As far as ‘April Fools’ bikes go, at least this one looks interesting. The TV program, ‘Myth Busters’ showed dimples, like on golf balls, improve aerodynamics and fuel efficiency when they dimpled a car. This bike is overweight. Heavy Co may have better luck with a fancy cruiser design if the price is reasonable. Some things are just not feasible to produce. Maybe they can weld their front to a tubular rear to give this thing a diet.
This is a great article. Innovation starts with a lot of pessimism. It will be interesting to see what comes of it.
They were doing this in 1893
That’s a nice build kit. But it’s how you’d spec an $8k bike. Not a $16k bike.
“Art bikes” are great and all, but this ain’t that.
People with short memories don’t know these cast frames and carbon/alloy frames people are freaking out over have been tried so many times in the past and there’s a bunch of reasons none of them succeeded…
Great article Sir.

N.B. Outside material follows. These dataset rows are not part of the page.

/-- An operation that may end early keeps them. -/
def ResKeeps {α : Type} (s : State) : Except Done (State × α) → Prop
  | .ok (t, _) => t.fuses = s.fuses
  | .error _ => True
@[simp] theorem resKeeps_ok {α : Type} (s t : State) (a : α) : ResKeeps s (.ok (t, a)) ↔ t.fuses = s.fuses := Iff.rfl
@[simp] theorem resKeeps_pure {α : Type} (s t : State) (a : α) : ResKeeps s (pure (t, a)) ↔ t.fuses = s.fuses := Iff.rfl
@[simp] theorem resKeeps_error {α : Type} (s : State) (d : Done) : ResKeeps s (.error d : Except Done (State × α)) := trivial
@[simp] theorem resKeeps_throw {α : Type} (s : State) (d : Done) : ResKeeps s (throw d : Except Done (State × α)) := trivial
theorem resKeeps_bind {α β : Type} (s : State) (x : Except Done β) (f : β → Except Done (State × α)) (h : ∀ b, ResKeeps s (f b)) : ResKeeps s (x >>= f) := by
  cases x with
  | error d => trivial
  | ok b => exact h b
theorem resKeeps_map {α β : Type} (s : State) (x : Except Done β) (f : β → State × α) (h : ∀ b, (f b).1.fuses = s.fuses) : ResKeeps s (f <$> x) := by
  cases x with
  | error d => trivial
  | ok b => exact h b
theorem resKeeps_seq {α : Type} (s : State) (x : Except Done PUnit) (y : Except Done (State × α)) (h : ResKeeps s y) : ResKeeps s (do x; y) := by
  cases x with
  | error d => trivial
  | ok b => exact h
theorem atOnce_fuses' (x0 : State) (x1 : Nat) (x2 : Cmd) (x3 : Except Done (State × Done)) (h : ResKeeps x0 x3) : (State.atOnce x0 x1 x2 x3).fuses = x0.fuses := by
  unfold State.atOnce
  split
  · simpa using h
  · split <;> simp
@[simp] theorem State_newObj_fuses (s fn a p q) : ResKeeps s (State.newObj s fn a p q) := by
  unfold State.newObj
  (repeat' split) <;> (try simp) <;> (repeat' split) <;> first | trivial | (simp; done)
theorem State_blobTableOp_fuses (s c h) : ResKeeps s (State.blobTableOp s c h) := by
  unfold State.blobTableOp; repeat' (first | refine resKeeps_bind _ _ _ (fun _ => ?_) | exact resKeeps_map _ _ _ (fun _ => by simp))
  all_goals simp
theorem State_ctxClearOp_fuses (s c h) : ResKeeps s (State.ctxClearOp s c h) := by
  unfold State.ctxClearOp; repeat' (first | refine resKeeps_bind _ _ _ (fun _ => ?_) | exact resKeeps_map _ _ _ (fun _ => by simp))
  all_goals simp
theorem State_keyBytesOp_fuses (s c h a b) : ResKeeps s (State.keyBytesOp s c h a b) := by
  unfold State.keyBytesOp; repeat' (first | refine resKeeps_bind _ _ _ (fun _ => ?_) | exact resKeeps_map _ _ _ (fun _ => by simp))
  all_goals simp
theorem State_blobEpochOp_fuses (s c h) : ResKeeps s (State.blobEpochOp s c h) := by
  unfold State.blobEpochOp; repeat' (first | refine resKeeps_bind _ _ _ (fun _ => ?_) | exact resKeeps_map _ _ _ (fun _ => by simp))
  all_goals simp
theorem State_destroyOp_fuses (s c h) : ResKeeps s (State.destroyOp s c h) := by
  unfold State.destroyOp; repeat' (first | refine resKeeps_bind _ _ _ (fun _ => ?_) | exact resKeeps_map _ _ _ (fun _ => by simp))
  all_goals simp
theorem State_discardOp_fuses (s c h) : ResKeeps s (State.discardOp s c h) := by
  unfold State.discardOp; repeat' (first | refine resKeeps_bind _ _ _ (fun _ => ?_) | exact resKeeps_map _ _ _ (fun _ => by simp))
  all_goals simp
theorem State_commitOp_fuses (s c h) : ResKeeps s (State.commitOp s c h) := by
  unfold State.commitOp
  repeat (refine resKeeps_bind _ _ _ (fun _ => ?_))
  split
  · simp
  · repeat (refine resKeeps_bind _ _ _ (fun _ => ?_))
    simp
theorem State_epochOp_fuses (s c h) : ResKeeps s (State.epochOp s c h) := by
  unfold State.epochOp; repeat' (first | refine resKeeps_bind _ _ _ (fun _ => ?_) | exact resKeeps_map _ _ _ (fun _ => by simp))
  all_goals simp
theorem State_releaseOp_fuses (s c h) : ResKeeps s (State.releaseOp s c h) := by
  unfold State.releaseOp; repeat' (first | refine resKeeps_bind _ _ _ (fun _ => ?_) | exact resKeeps_map _ _ _ (fun _ => by simp))
  all_goals simp
theorem State_opmFormatOp_fuses (s c h) : ResKeeps s (State.opmFormatOp s c h) := by
  unfold State.opmFormatOp; repeat' (first | refine resKeeps_bind _ _ _ (fun _ => ?_) | exact resKeeps_map _ _ _ (fun _ => by simp))
  all_goals simp
theorem State_placeAll_fuses (s : State) (id leg : Nat) (l : List Nat) (t : State) (h : s.placeAll id leg l = some t) : t.fuses = s.fuses := by
  induction l generalizing s with
  | nil => simp only [State.placeAll, Option.some.injEq] at h; rw [h]
  | cons a l ih =>
    unfold State.placeAll at h
    (repeat' split at h) <;> first
      | (injection h with h; rw [← h]; simp; done)
      | (exact (ih _ h).trans (by simp))
      | (exact absurd h (by simp))

end Sys2Proof.Machine
end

I am very interested in the evolution and future of Heavy_Bikes. Very Cool Ron.
That Frame is one huge inclusion failure waiting to happen.
This metal alloy makes a bike comeback in various guises/forms, then quickly disappears, being the wholly impractical material it is for the purposes of a bicycle frames … yawn
Only those loaded with too much cash, and little sense, would waste coin on this idiocy.